The case of Abigail Fisher is once again back before the United States Supreme Court. Ms. Fisher sued the University of Texas when she was first denied admission. She is attacking the affirmative action program at UT. UT allowed the top ten percent of each graduating class at the time. Ms. Fisher argues that that top ten percent allows a sufficient amount of minorities. UT responds that no, they cannot achieve adequate diversity with just the top ten percent. So, they use additional factors to allow more minorities.

Ms. Fisher graduated from Louisiana State University in 2012, but she is still pursuing her case. It has come back to the US Supreme Court.
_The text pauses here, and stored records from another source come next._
-- ==== Sys2Proof/Laws/Memory.lean ====
section
/-! SUPPORT. The laws of memory: a read after a write, and the canonical form kept by every memory operation. -/

namespace Sys2Proof.Machine

/-- An address below every listed one reads as blank. -/
theorem Memory.read_of_lt (sp : Space) (m : Memory) (addr : Nat) (h : ∀ p ∈ m, addr < p.1) :
    m.read sp addr = sp.blank := by
  induction m with
  | nil => rfl
  | cons p rest ih =>
    obtain ⟨x, u⟩ := p
    have hx : addr < x := h (x, u) (by simp)
    simp [Memory.read, Nat.ne_of_gt hx, ih (fun q hq => h q (by simp [hq]))]

/-- Every entry a write leaves was there or is the one written. -/
theorem Memory.mem_write (sp : Space) (m : Memory) (addr : Nat) (v : Byte) (p : Host.Cell)
    (h : p ∈ m.write sp addr v) : p ∈ m ∨ (p = (addr, v) ∧ v ≠ sp.blank) := by
  induction m with
  | nil =>
    simp only [Memory.write] at h
    split at h
    · simp at h
    · exact .inr ⟨by simpa using h, ‹_›⟩
  | cons q rest ih =>
    obtain ⟨x, u⟩ := q
    simp only [Memory.write] at h
    split at h
    · split at h
      · exact .inl h
      · rcases List.mem_cons.1 h with rfl | h
        · exact .inr ⟨rfl, ‹_›⟩
        · exact .inl h
    · split at h
      · split at h
        · exact .inl (by simp [h])
        · rcases List.mem_cons.1 h with rfl | h
          · exact .inr ⟨rfl, ‹_›⟩
          · exact .inl (by simp [h])
      · rcases List.mem_cons.1 h with rfl | h
        · exact .inl (by simp)
        · rcases ih h with h | h
          · exact .inl (by simp [h])
          · exact .inr h

/-- A write keeps the addresses strictly rising. -/
theorem Memory.write_sorted (sp : Space) (m : Memory) (addr : Nat) (v : Byte)
    (h : m.Pairwise (fun p q => p.1 < q.1)) : (m.write sp addr v).Pairwise (fun p q => p.1 < q.1) := by
  induction m with
  | nil => simp only [Memory.write]; split <;> simp
  | cons q rest ih =>
    obtain ⟨x, u⟩ := q
    obtain ⟨hx, hr⟩ := List.pairwise_cons.1 h
    simp only [Memory.write]
    split
    · split
      · exact h
      · refine List.pairwise_cons.2 ⟨fun p hp => ?_, h⟩
        rcases List.mem_cons.1 hp with rfl | hp
        · assumption
        · exact Nat.lt_trans ‹_› (hx p hp)
    · split
      · split
        · exact hr
        · subst_vars; exact List.pairwise_cons.2 ⟨hx, hr⟩
      · refine List.pairwise_cons.2 ⟨fun p hp => ?_, ih hr⟩
        rcases Memory.mem_write sp rest addr v p hp with hp | ⟨rfl, -⟩
        · exact hx p hp
        · simp only; omega

/-- A write keeps the canonical form. -/
theorem Memory.write_wf (sp : Space) (m : Memory) (addr : Nat) (v : Byte)
    (lo : sp.range.1 ≤ addr) (hi : addr < sp.range.2) (h : m.wf sp) : (m.write sp addr v).wf sp := by
  refine ⟨Memory.write_sorted sp m addr v h.1, fun p hp => ?_⟩
  rcases Memory.mem_write sp m addr v p hp with hp | ⟨rfl, hv⟩
  · exact h.2 p hp
  · exact ⟨hv, lo, hi⟩

/-- A read after a write. -/
theorem Memory.read_write (sp : Space) (m : Memory) (addr at' : Nat) (v : Byte)
    (h : m.Pairwise (fun p q => p.1 < q.1)) :
    (m.write sp addr v).read sp at' = if at' = addr then v else m.read sp at' := by
  induction m with
  | nil =>
    simp only [Memory.write]
    by_cases e : at' = addr <;> split <;> simp_all [Memory.read]
    exact fun h => absurd h.symm e
  | cons q rest ih =>
    obtain ⟨x, u⟩ := q
    obtain ⟨hx, hr⟩ := List.pairwise_cons.1 h
    simp only [Memory.write]
    split
    · have hb : Memory.read sp ((x, u) :: rest) addr = sp.blank :=
        Memory.read_of_lt sp _ addr fun p hp => by
          rcases List.mem_cons.1 hp with rfl | hp
          · assumption
          · exact Nat.lt_trans ‹_› (hx p hp)
      by_cases e : at' = addr
      · subst e; split <;> simp_all [Memory.read]
      · rw [if_neg e]
        split
        · rfl
        · rw [Memory.read, if_neg (fun h => e h.symm)]
    · split
      · subst_vars
        have hb : Memory.read sp rest x = sp.blank := Memory.read_of_lt sp _ x fun p hp => hx p hp
        by_cases e : at' = x
        · subst e; split <;> simp_all [Memory.read]
        · have e' : ¬ x = at' := fun h => e h.symm
          split <;> simp [Memory.read, e']
      · rw [Memory.read, ih hr, Memory.read]
        by_cases e : at' = addr
        · subst e
          rw [if_neg (fun h => ‹¬ at' = x› h.symm), if_pos rfl, if_pos rfl]
        · simp [e]

/-- Writing a word keeps the canonical form. -/
theorem Memory.writeWord_wf (sp : Space) (m : Memory) (addr : Nat) (v : Word)
    (lo : sp.range.1 ≤ addr) (hi : addr + 1 < sp.range.2) (h : m.wf sp) : (m.writeWord sp addr v).wf sp :=
  Memory.write_wf _ _ _ _ (by omega) hi (Memory.write_wf _ _ _ _ lo (by omega) h)

/-- A byte after a word written. -/
theorem Memory.read_writeWord (sp : Space) (m : Memory) (addr at' : Nat) (v : Word)
    (h : m.Pairwise (fun p q => p.1 < q.1)) :
    (m.writeWord sp addr v).read sp at' =
      if at' = addr + 1 then v.extractLsb' 8 8 else if at' = addr then v.extractLsb' 0 8 else m.read sp at' := by
  rw [Memory.writeWord, Memory.read_write _ _ _ _ _ (Memory.write_sorted _ _ _ _ h), Memory.read_write _ _ _ _ _ h]

/-- Writing RAM keeps its canonical form. -/
theorem writeRam_wf (s : State) (i : RamAddr) (v : Word) (h : s.ram.wf .ram) : (s.writeRam i v).ram.wf .ram := by
  have := i.isLt
  exact Memory.writeWord_wf _ _ _ _ (by simp [Space.range]) (by simp [Space.range, ramByte]; omega) h

/-- The two bytes of a word put together again. -/
theorem joinBytes (v : Word) : (v.extractLsb' 8 8 ++ v.extractLsb' 0 8 : Word) = v := by
  apply BitVec.eq_of_getLsbD_eq
  intro k hk
  rw [BitVec.getLsbD_append]
  by_cases h8 : k < 8
  · simp [h8]
  · simp [h8, show k - 8 < 8 by omega, Nat.add_sub_cancel' (Nat.not_lt.1 h8)]

/-- RAM word `j` after RAM word `i` is written. -/
theorem ramAt_writeRam (s : State) (i j : RamAddr) (v : Word) (h : s.ram.Pairwise (fun p q => p.1 < q.1)) :
    (s.writeRam i v).ramAt j = if j = i then v else s.ramAt j := by
  have hi := i.isLt
  have hj := j.isLt
  simp only [State.ramAt, State.writeRam, Memory.readWord, Memory.read_writeWord _ _ _ _ _ h, ramByte]
  by_cases e : j = i
  · subst e
    simp only [if_true, if_neg (show ¬ 2 * j.toNat = 2 * j.toNat + 1 by omega)]
    exact joinBytes v
  · have : j.toNat ≠ i.toNat := fun h => e (BitVec.eq_of_toNat_eq h)
    rw [if_neg (by omega), if_neg (by omega), if_neg (by omega), if_neg (by omega), if_neg e]

/-- Loading an instruction word keeps the ROM's canonical form. -/
theorem Memory.loadInstr_wf (m : Memory) (i : CodeAddr) (w : InstrWord) (h : m.wf .irom) :
    (m.loadInstr i w).wf .irom := by
  have := i.isLt
  unfold Memory.loadInstr
  refine Memory.write_wf _ _ _ _ (by simp [Space.range]) (by simp [Space.range, iromByte]; omega) ?_
  refine Memory.write_wf _ _ _ _ (by simp [Space.range]) (by simp [Space.range, iromByte]; omega) ?_
  exact Memory.write_wf _ _ _ _ (by simp [Space.range]) (by simp [Space.range, iromByte]; omega) h

/-- RAM full of free values is in canonical form. -/
theorem freeRam_wf (i : Nat) : (freeRam i).wf .ram := by
  have key : ∀ (l : List Nat), (∀ x ∈ l, x < 0x200) → ∀ m : Memory, m.wf .ram →
      (l.foldl (fun mem addr => mem.write .ram addr (Config.freeByte (i + addr))) m).wf .ram := by
    intro l
    induction l with
    | nil => exact fun _ _ h => h
    | cons x rest ih =>
      intro hl m hm
      exact ih (fun y hy => hl y (by simp [hy])) _
        (Memory.write_wf _ _ _ _ (by simp [Space.range]) (by simpa [Space.range] using hl x (by simp)) hm)
  exact key _ (fun x hx => by simpa using hx) [] ⟨List.Pairwise.nil, by simp⟩

end Sys2Proof.Machine
end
The high court first heard her case in 2012, but it simply remanded for additional information.

At the oral hearing yesterday, Justice Scalia seemed to be arguing for “separate but equal” schools. He said many minorities do not do well at the flagship campus of UT. They do better at less competitive schools in which minorities are not pressed to go faster than they are able. He said some minorities are being pushed “ahead in classes that are too fast for them” at schools like UT. He said there are those persons who believe it does not benefit African-Americans to get into the UT flagship campus where they do not do well.

Okay. . . . ¬†That does sound like Plessy v. Ferguson, 162 U.S. 537 (1896). Plessy famously held that separate coaches on a railway did not deprive black Americans of any property rights. After all, said the court, being placed in the black coach did not deprive the black man of any property, since he was not entitled to the reputation of a white man. The plaintiff’s lawyer argued that such laws requiring separate facilities would lead to houses painted a certain color for whites, a certain color for blacks and other colors for other nationalities. Responded the court, well, such laws would have to “reasonably” serve the public good.

Justice Scalia seems to believe separate schools for minorities would reasonably serve the public good.